Cobalamin or vitamin B12 is essential for the production of red blood cells and the proper functioning of the nervous system. This B-group vitamin occurs naturally in animal products: dairy products, meats, fish, and eggs. Therefore, vegan and vegetarian people, as well as those who have reduced their consumption of food of animal origin, are directly exposed to the risk of deficiency. But other populations may also be affected.

Risk of deficiency increases with age

Between 10 and 30% of people over 50 would also be affected by a vitamin B12 deficiency, without even knowing it. In fact, the absorption of this vitamin becomes more difficult with age. It is becoming increasingly difficult for the body to assimilate the recommended 2.4 micrograms each day.

Certain type 2 diabetes medications, as well as acidity regulators, can also interfere with vitamin B12. Weight loss surgery and certain diseases like celiac disease, Crohn's disease, autoimmune diseases, and pernicious (or Biermer's) anemia can block the natural absorption process of vitamin B12.
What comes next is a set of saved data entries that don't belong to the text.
/-- D8H to DFH: three of ESC's x bits stand in the first byte (R399). -/
theorem decode_D8 (hi : BitVec 3) : decode (opReg 0xD8#8 hi :: bs) =
    takeByte bs fun m bs => takeRm m bs fun rm bs => .ok (.esc hi (regField m) rm, bs) := by
  have hfields : ∀ hi : BitVec 3, modField (opReg 0xD8#8 hi) = 3#2 ∧ regField (opReg 0xD8#8 hi) = 3#3 ∧
      rmField (opReg 0xD8#8 hi) = hi := by decide
  obtain ⟨hmod, hreg, hrm⟩ := hfields hi
  simp [decode, decodeOpcode, decodeQ3, hmod, hreg, hrm]

end

/-! ### The bytes whose fields overlap -/

/-- 8CH: bits 5 to 3 of the second byte are a 0 and the segment register (R105, R156). -/
theorem regField_segReg {m : Byte} {x : BitVec 2} (h : regField m = 0#1 ++ x) :
    m[5] = false ∧ m.extractLsb' 3 2 = x := by
  revert m x; decide

/-- 8CH, 8EH: bit 5 of the second byte makes the encoding reserved (R119). -/
theorem bitFive_fields (mod : BitVec 2) (lo : BitVec 5) :
    (mod ++ 1#1 ++ lo : Byte).getLsbD 5 = true ∧ modField (mod ++ 1#1 ++ lo) = mod ∧
      (mod ++ 1#1 ++ lo : Byte).extractLsb' 0 5 = lo ∧ ∃ z : BitVec 2, regField (mod ++ 1#1 ++ lo) = 1#1 ++ z := by
  revert mod lo; decide

/-- A group whose selecting field has its top bit set, with the members 4 to 7 all alike. -/
theorem decode8E_bitFive {m : Byte} {z : BitVec 2} (h : regField m = 1#1 ++ z) (bs : List Byte) :
    decode8E (m :: bs) = .ok (.res8E (modField m) (m.extractLsb' 0 5), bs) := by
  have hall : ∀ z : BitVec 2, z = 0#2 ∨ z = 1#2 ∨ z = 2#2 ∨ z = 3#2 := by decide
  rcases hall z with rfl | rfl | rfl | rfl <;> simp [decode8E, h]

/-- FFH F4H is the one encoding of its shape that is no PUSH r/m16 (R159): no other operand has the second byte F4H. -/
theorem encRm_ne_F4 {rm : RM} (h : rm.wellFormed = true) (hsp : rm.notSp = true) (bs rest : List Byte) :
    encRm 6#3 rm ++ rest ≠ 0xF4#8 :: bs := by
  intro heq
  obtain ⟨m, ms, hcons, -, htake⟩ := encRm_cons rest 6#3 h
  obtain ⟨rfl, rfl⟩ : m = 0xF4#8 ∧ ms = bs := by simpa [hcons] using heq
  have hread : (.ok (.pushRm16 (.reg .r100), ms) : Decoded) = .ok (.pushRm16 rm, rest) :=
    htake fun rm bs => .ok (.pushRm16 rm, bs)
  obtain rfl : RM.reg .r100 = rm := by injection hread with hpair; injection hpair with hi; injection hi
  exact absurd hsp (by decide)

/-- 60H to 6FH are one row of the table, their low four bits in two places of the decoder (R119). -/
theorem decode_res60 (lo : BitVec 4) (bs : List Byte) :
    decode ((0x60#8 ||| lo.setWidth 8) :: bs) = .ok (.res60 lo, bs) := by
  have hfields : ∀ lo : BitVec 4, modField (0x60#8 ||| lo.setWidth 8) = 1#2 ∧
      (regField (0x60#8 ||| lo.setWidth 8) = 4#3 ∧ 0#1 ++ rmField (0x60#8 ||| lo.setWidth 8) = lo ∨
        regField (0x60#8 ||| lo.setWidth 8) = 5#3 ∧ 1#1 ++ rmField (0x60#8 ||| lo.setWidth 8) = lo) := by decide
  obtain ⟨hmod, ⟨hreg, hlo⟩ | ⟨hreg, hlo⟩⟩ := hfields lo
  · simp [decode, decodeOpcode, decodeQ1, hmod, hreg, hlo]
  · simp [decode, decodeOpcode, decodeQ1, hmod, hreg, hlo]

/-! ### What the decoder reads -/

/-- Whatever `d` answers is well formed, and `whole` is its encoding with the bytes left over. -/
def Reads (whole : List Byte) (d : Decoded) : Prop :=
  ∀ i rest, d = .ok (i, rest) → WellFormed i = true ∧ whole = encode i ++ rest

section
variable {whole bs : List Byte}

theorem reads_ok {i : Instr} (hwf : WellFormed i = true) (h : whole = encode i ++ bs) : Reads whole (.ok (i, bs)) := by
  rintro j rest ⟨rfl⟩
  exact ⟨hwf, h⟩

theorem reads_takeByte {k : Byte → List Byte → Decoded} (h : ∀ b rest, bs = b :: rest → Reads whole (k b rest)) :
    Reads whole (takeByte bs k) := by
  cases bs with
  | nil => rintro i rest ⟨⟩
  | cons b rest => exact h b rest rfl

theorem reads_takeWord {k : Word → List Byte → Decoded} (h : ∀ v rest, bs = encWord v ++ rest → Reads whole (k v rest)) :
    Reads whole (takeWord bs k) := by
  refine reads_takeByte fun lo bs1 hlo => reads_takeByte fun hi rest hhi => h _ rest ?_
  rw [hlo, hhi, encWord, lowByte_wordOf, highByte_wordOf]; rfl

theorem reads_takeImm {w : Width} {k : Imm → List Byte → Decoded}
    (h : ∀ imm rest, imm.width = w → bs = encImm imm ++ rest → Reads whole (k imm rest)) :
    Reads whole (takeImm w bs k) := by
  cases w with
  | byte => exact reads_takeByte fun v rest hv => h (.byte v) rest rfl hv
  | word => exact reads_takeWord fun v rest hv => h (.word v) rest rfl hv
The main symptoms of a lack of cobalamin

Vitamin B12 deficiency can manifest itself in many ways. General symptoms are associated with all kinds of anemia, such as fatigue, weakness, shortness of breath, dizziness, palpitations, tingling, numbness in the feet and hands, constipation, memory loss, irritability, or mood disorders. It goes without saying that the diagnosis is quite difficult to establish.

In the columns of the Daily Express, dietitian Helen West highlights another symptom: a swollen tongue. This condition also known as glossitis can develop quickly and without warning. It is characterized by a change in the appearance and color of the tongue, which becomes red and painful, and by atrophy of the papillae.

In addition to a swollen tongue, people with a significant vitamin B12 deficiency can also develop mouth ulcers or a "prick" sensation on the tongue. The latter also plays a role in maintaining balance and coordination, people with severe deficiencies may also "have more difficulty walking and moving," says the dietitian.

How to diagnose a deficiency?

When in doubt, the easiest way to detect a deficiency is through a test. Blood tests often give quite vague results. The most reliable test is based on the determination of the concentration of methylmalonic acid (MA) in the urine. Once a doctor reviews the results, supplements or treatments can fill a possible vitamin B12 deficiency. In all cases, it is essential to consult a health professional before taking supplements.